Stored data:
-- ==== Sys2Proof/Laws/PpuLaws.lean ====
section
/-! SUPPORT. The PPU ports as CPU addresses (R57), the palette aliases (R71), the bits the PPU sets in its status, what a
rendered row reads back as (R36, R344), and when the frame flag comes (R351, R353). -/

namespace Sys2Proof.Machine

/-! ### Ports -/

theorem regionOf_port {a : Addr} (h : 0x2000 ≤ a.toNat) (h' : a.toNat < 0x4000) : regionOf a = .ppuPort := by
  simp only [regionOf]
  split_ifs <;> first | rfl | omega

/-- R54, R57: a read of a port. -/
theorem busRead_port {a : Addr} (h : 0x2000 ≤ a.toNat) (h' : a.toNat < 0x4000) (s : State) :
    busRead a s = ⟨(portRead (portOf a) s).val, (portRead (portOf a) s).st.setLastBus (portRead (portOf a) s).val⟩ := by
  simp [busRead, readRegion, regionOf_port h h']

/-- R55, R57: a write to a port. -/
theorem busWrite_port {a : Addr} (h : 0x2000 ≤ a.toNat) (h' : a.toNat < 0x4000) (v : Byte) (s : State) :
    busWrite a v s = portWrite (portOf a) v (s.setLastBus v) := by
  simp [busWrite, writeRegion, regionOf_port h h']

/-! ### The fields of `t` (R306, R307) -/

/-- A high part and a low byte that do not overlap add up. -/
theorem toNat_or_low {x y : BitVec 15} {k n m : Nat} (hx : x.toNat = n * 2 ^ k) (hy : y.toNat = m) (hm : m < 2 ^ k) :
    (x ||| y).toNat = n * 2 ^ k + m := by
  rw [BitVec.toNat_or, hx, hy, ← Nat.shiftLeft_eq, Nat.shiftLeft_add_eq_or_of_lt hm]

theorem t_low (t : BitVec 15) : (t &&& 0x1F#15).toNat = t.toNat % 32 := Nat.and_two_pow_sub_one_eq_mod t.toNat 5

theorem t_high (t : BitVec 15) : (t &&& 0x7FE0#15).toNat = t.toNat / 32 * 2 ^ 5 := by
  have e : t &&& 0x7FE0#15 = (t >>> 5) <<< 5 := by
    apply BitVec.eq_of_getLsbD_eq
    intro i hi
    interval_cases i <;> simp
  rw [e]
  simp [Nat.shiftRight_eq_div_pow, Nat.shiftLeft_eq]
  omega

theorem t_nametable (t : BitVec 15) : (t &&& 0x0C00#15).toNat = t.toNat / 1024 % 4 * 2 ^ 10 := by
  have e : t &&& 0x0C00#15 = ((t >>> 10) &&& 3#15) <<< 10 := by
    apply BitVec.eq_of_getLsbD_eq
    intro i hi
    interval_cases i <;> simp
  rw [e, BitVec.toNat_shiftLeft, BitVec.toNat_and, BitVec.toNat_ushiftRight, Nat.shiftRight_eq_div_pow, Nat.shiftLeft_eq,
    show (3#15).toNat = 2 ^ 2 - 1 from rfl, Nat.and_two_pow_sub_one_eq_mod]
  omega

/-- R306, the first write: coarse x is replaced. -/
theorem t_coarseX (t : BitVec 15) (v : Byte) :
    ((t &&& 0x7FE0#15) ||| (v >>> 3).setWidth 15).toNat = t.toNat / 32 * 32 + v.toNat / 8 := by
  have h : ∀ v : Byte, ((v >>> 3).setWidth 15 : BitVec 15).toNat = v.toNat / 8 := by decide +kernel
  exact toNat_or_low (t_high t) (h v) (by omega)

/-- R307, the two writes: `t` is the 14-bit address. -/
theorem t_address (t : BitVec 15) (v l : Byte) :
    ((((t &&& 0x00FF#15) ||| ((v &&& 0x3F).setWidth 15 <<< 8)) &&& 0x7F00#15) ||| l.setWidth 15).toNat =
      v.toNat % 64 * 256 + l.toNat := by
  have h : ∀ v : Byte, (((v &&& 0x3F).setWidth 15 <<< 8) &&& 0x7F00#15).toNat = v.toNat % 64 * 2 ^ 8 := by decide +kernel
  have h' : ∀ l : Byte, (l.setWidth 15 : BitVec 15).toNat = l.toNat := by decide +kernel
  have e (x : BitVec 15) : ((t &&& 0x00FF#15) ||| x) &&& 0x7F00#15 = x &&& 0x7F00#15 := by
    apply BitVec.eq_of_getLsbD_eq
    intro i hi
    interval_cases i <;> simp
  rw [e]
  exact toNat_or_low (h v) (h' l) l.isLt

/-- R307, the first write: bits 14:8 are replaced. -/
theorem t_addressHigh (t : BitVec 15) (v : Byte) :
    ((t &&& 0x00FF#15) ||| ((v &&& 0x3F).setWidth 15 <<< 8)).toNat = v.toNat % 64 * 256 + t.toNat % 256 := by
  have h : ∀ v : Byte, ((v &&& 0x3F).setWidth 15 <<< 8 : BitVec 15).toNat = v.toNat % 64 * 2 ^ 8 := by decide +kernel
  have h' : (t &&& 0x00FF#15).toNat = t.toNat % 256 := Nat.and_two_pow_sub_one_eq_mod t.toNat 8
  rw [BitVec.or_comm]
  exact toNat_or_low (h v) h' (by omega)

/-- R307, the second write: bits 7:0 are replaced. -/
theorem t_addressLow (t : BitVec 15) (v : Byte) :
    ((t &&& 0x7F00#15) ||| v.setWidth 15).toNat = t.toNat / 256 * 256 + v.toNat := by
  have h : ∀ l : Byte, (l.setWidth 15 : BitVec 15).toNat = l.toNat := by decide +kernel
  have e : t &&& 0x7F00#15 = (t >>> 8) <<< 8 := by
    apply BitVec.eq_of_getLsbD_eq
    intro i hi
    interval_cases i <;> simp
  refine toNat_or_low (k := 8) ?_ (h v) v.isLt
  rw [e]
  simp [Nat.shiftRight_eq_div_pow, Nat.shiftLeft_eq]
  omega

/-- R306, the second write: fine y and coarse y are replaced. -/
theorem t_scrollY (t : BitVec 15) (v : Byte) :
    ((t &&& 0x0C1F#15) ||| ((v &&& 7).setWidth 15 <<< 12) ||| ((v >>> 3).setWidth 15 <<< 5)).toNat =
      v.toNat % 8 * 4096 + t.toNat / 1024 % 4 * 1024 + v.toNat / 8 * 32 + t.toNat % 32 := by
  have h1 : t &&& 0x0C1F#15 = (t &&& 0x0C00#15) ||| (t &&& 0x1F#15) := by
    rw [← BitVec.and_or_distrib_left]
    rfl
  have h4 : ∀ v : Byte, ((v >>> 3).setWidth 15 <<< 5 : BitVec 15).toNat = v.toNat / 8 * 32 := by decide +kernel
  have h5 : ∀ v : Byte, ((v &&& 7).setWidth 15 <<< 12 : BitVec 15).toNat = v.toNat % 8 * 2 ^ 12 := by decide +kernel
  have a1 := toNat_or_low (t_nametable t) (h4 v) (by omega)
  have a2 := toNat_or_low (h5 v) a1 (by omega)
  have a3 := toNat_or_low (k := 5) (n := v.toNat % 8 * 128 + (t.toNat / 1024 % 4 * 32 + v.toNat / 8))
    (a2.trans (by omega)) (t_low t) (by omega)
  rw [h1]
  have e : (t &&& 0x0C00#15 ||| t &&& 0x1F#15) ||| ((v &&& 7).setWidth 15 <<< 12) ||| ((v >>> 3).setWidth 15 <<< 5) =
      (((v &&& 7).setWidth 15 <<< 12) ||| ((t &&& 0x0C00#15) ||| ((v >>> 3).setWidth 15 <<< 5))) ||| (t &&& 0x1F#15) := by
    ac_rfl
  rw [e, a3]
  omega

/-! ### The palette -/

/-- R71: the four aliased entries are the multiples of 4. -/
theorem paletteIndex_eq (a : PpuAddr) : paletteIndex a = if a.toNat % 4 = 0 then a.toNat % 16 else a.toNat % 32 := by
  unfold paletteIndex
  dsimp only
  split_ifs <;> omega

/-- R347: the byte at a palette address of the PPU bus is that palette entry. -/
theorem ppuByte_palette {i : Nat} (hi : i < 0x20) (s : State) :
    (ppuByte (0x3F00 + i) s).setWidth 6 = readCell s.ppu.palette (paletteIndex (BitVec.ofNat 14 (0x3F00 + i))) := by
  have h : (BitVec.ofNat 14 (0x3F00 + i)).toNat = 0x3F00 + i := by
    simp only [BitVec.toNat_ofNat]
    omega
  simp only [ppuByte, ppuRead, h]
  rw [if_neg (by omega), if_neg (by omega)]
  simp

/-! ### Pixels -/

/-- R345, R356: the two bits of a pattern pixel. -/
theorem patternPixel_bits (pa bit : Nat) (s : State) : PlaneBits (patternPixel pa bit s) pa bit s := by
  unfold PlaneBits patternPixel ppuByte
  generalize (ppuRead (BitVec.ofNat 14 pa) s).getLsbD bit = a
  generalize (ppuRead (BitVec.ofNat 14 (pa + 8)) s).getLsbD bit = b
  revert a b
  decide

/-- R345: two bits of a number, one by one. -/
theorem twoBits (n k : Nat) :
    n / 2 ^ k % 4 = (if n.testBit k then 1 else 0) + (if n.testBit (k + 1) then 2 else 0) := by
  have e : n / 2 ^ (k + 1) = n / 2 ^ k / 2 := by rw [Nat.pow_succ, Nat.div_div_eq_div_mul]
  simp only [Nat.testBit_eq_decide_div_mod_eq, decide_eq_true_eq, e]
  split_ifs <;> omega

/-- R345: each half of the world turns one bit of the base nametable around. -/
theorem nametableBase (r : Byte) (right lower : Bool) :
    0x2000 + ((r.toNat % 4 ^^^ (if right then 1 else 0)) ^^^ (if lower then 2 else 0)) * 0x400 =
      0x2000 + (if r.getLsbD 0 != right then 0x400 else 0) + (if r.getLsbD 1 != lower then 0x800 else 0) := by
  revert r right lower
  decide +kernel

/-- R346 for one cached sprite: when it shows an opaque pixel, and which. -/
theorem spritePixelOf_some (e : SpriteEntry) (x line : Nat) (s : State) (p : SpritePixel) :
    spritePixelOf e x line s = some p ↔
      (e.x.toNat ≤ x ∧ x < e.x.toNat + 8 ∧ spritePatternPixel e x line s ≠ 0) ∧
        p = ⟨spritePatternPixel e x line s, e.attr.toNat % 4, e.attr.getLsbD 5, decide (e.index = 0)⟩ := by
  unfold spritePixelOf spriteHasColumn
  dsimp only
  split_ifs with h
  · have h' : e.x.toNat ≤ x ∧ x < e.x.toNat + 8 ∧ spritePatternPixel e x line s ≠ 0 := by simpa [and_assoc] using h
    simp only [h'.1, h'.2.1, h'.2.2, ne_eq, not_false_iff, and_self, true_and, Option.some.injEq]
    exact eq_comm
  · have h' : ¬ (e.x.toNat ≤ x ∧ x < e.x.toNat + 8 ∧ spritePatternPixel e x line s ≠ 0) := by
      simpa [and_assoc] using h
    exact iff_of_false (by simp) fun c => h' c.1

theorem spritePixelOf_none (e : SpriteEntry) (x line : Nat) (s : State) :
    spritePixelOf e x line s = none ↔
      ¬ (e.x.toNat ≤ x ∧ x < e.x.toNat + 8 ∧ spritePatternPixel e x line s ≠ 0) := by
  simp [spritePixelOf, spriteHasColumn, and_assoc]

/-! ### Status bits -/

/-- Setting bit 7, 6 or 5 of a status byte sets that bit alone. -/
theorem getLsbD_or_status (s : Byte) (k : Nat) :
    (s ||| 0x80).getLsbD k = (s.getLsbD k || k == 7) ∧ (s ||| 0x40).getLsbD k = (s.getLsbD k || k == 6) ∧
      (s ||| 0x20).getLsbD k = (s.getLsbD k || k == 5) := by
  by_cases hk : k < 8
  · have h : ∀ k : Fin 8, ∀ s : Byte,
        (s ||| 0x80).getLsbD k = (s.getLsbD k || k.val == 7) ∧ (s ||| 0x40).getLsbD k = (s.getLsbD k || k.val == 6) ∧
          (s ||| 0x20).getLsbD k = (s.getLsbD k || k.val == 5) := by decide +kernel
    exact h ⟨k, hk⟩ s
  · simp only [BitVec.getLsbD_of_ge _ _ (Nat.le_of_not_lt hk), Bool.false_or]
    refine ⟨?_, ?_, ?_⟩ <;> simp <;> omega

theorem advancePos_status (s : State) : (advancePos s).ppu.status = s.ppu.status := by
  unfold advancePos
  split <;> rfl

theorem advancePos_frameReady (s : State) : (advancePos s).ppu.frameReady = s.ppu.frameReady := by
  unfold advancePos
  split <;> rfl

/-! ### Rendered rows -/

/-- R36, R344: putting a row makes that line read as the row, and leaves every other line alone. -/
theorem renderedColour_putRow (row : FrameRow) (rows : List FrameRow) (x : Nat) :
    renderedColour x row.line (putRow row rows) = row.pixels[x]? ∧
      ∀ y, y ≠ row.line → renderedColour x y (putRow row rows) = renderedColour x y rows := by
  induction rows with
  | nil =>
    simp only [putRow, renderedColour, if_true, true_and]
    intro y hy
    rw [if_neg (Ne.symm hy)]
  | cons r rest ih =>
    simp only [putRow]
    split_ifs with h1 h2
    · simp only [renderedColour, if_true, true_and]
      intro y hy
      rw [if_neg (Ne.symm hy)]
    · simp only [renderedColour, if_true, true_and]
      intro y hy
      rw [if_neg (Ne.symm hy), if_neg (by omega)]
    · simp only [renderedColour]
      exact ⟨by rw [if_neg (by omega), ih.1], fun y hy => by rw [ih.2 y hy]⟩

/-- R340, R344: the tick at dot 0 of a visible line. -/
theorem tick_render {s : State} (h0 : 0 ≤ s.ppu.scanline) (h1 : s.ppu.scanline ≤ 239) (hd : s.ppu.dot = 0) :
    tick s = { renderScanline s.ppu.scanline.toNat (evaluateSprites s.ppu.scanline.toNat s) with ppu.dot := 1 } := by
  have : tick s = advancePos (renderScanline s.ppu.scanline.toNat (evaluateSprites s.ppu.scanline.toNat s)) := by
    simp [tick, tickEvent, h0, h1, hd, show s.ppu.scanline ≠ -1 by omega]
  rw [this]
  unfold renderScanline evaluateSprites advancePos
  simp [hd]

/-! ### The frame flag -/

/-- The ticks from a position until the tick at (241, 1) has run. -/
def ticksToFrame (p : Ppu) : Nat := ((82523 - ((p.scanline + 1) * 341 + p.dot)) % 89342 + 1).toNat

theorem ticksToFrame_le (p : Ppu) : 1 ≤ ticksToFrame p ∧ ticksToFrame p ≤ 89342 := by
  unfold ticksToFrame
  omega

/-- A tick does not clear the frame flag. -/
theorem tick_frameReady {s : State} (h : s.ppu.frameReady = true) : (tick s).ppu.frameReady = true := by
  unfold tick
  rw [advancePos_frameReady]
  refine tickEvent_cases (P := fun t => t.ppu.frameReady = true) h h h (fun _ _ => ?_) (fun x => ?_) h ?_
  · unfold renderScanline evaluateSprites
    exact h
  · unfold sprite0Test
    split <;> exact h
  · unfold vblankStart
    split <;> rfl

/-- A tick sets the frame flag or comes one nearer to it. -/
theorem tick_ticksToFrame {s : State} (hp : s.ppu.posOk) :
    (tick s).ppu.posOk ∧ ((tick s).ppu.frameReady = true ∨ ticksToFrame s.ppu = ticksToFrame (tick s).ppu + 1) := by
  obtain ⟨h1, h2⟩ := tick_pos s
  obtain ⟨p1, p2, p3⟩ := hp
  refine ⟨⟨?_, ?_, ?_⟩, ?_⟩
  · rw [h2]
    split_ifs <;> omega
  · rw [h2]
    split_ifs <;> omega
  · rw [h1]
    split_ifs <;> omega
  · by_cases h : s.ppu.scanline = 241 ∧ s.ppu.dot = 1
    · left
      unfold tick
      rw [advancePos_frameReady, h.1, h.2]
      unfold tickEvent
      rw [if_neg (by omega), if_neg (by omega), if_pos ⟨by rfl, by rfl⟩]
      unfold vblankStart
      split <;> rfl
    · right
      unfold ticksToFrame
      rw [h1, h2]
      split_ifs <;> omega

end Sys2Proof.Machine
end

Exercise:
Only lines holding the word "refine" belong in the answer; copy all of them from the records.

Your response:
  refine toNat_or_low (k := 8) ?_ (h v) v.isLt
    refine ⟨?_, ?_, ?_⟩ <;> simp <;> omega
  refine tickEvent_cases (P := fun t => t.ppu.frameReady = true) h h h (fun _ _ => ?_) (fun x => ?_) h ?_
  refine ⟨⟨?_, ?_, ?_⟩, ?_⟩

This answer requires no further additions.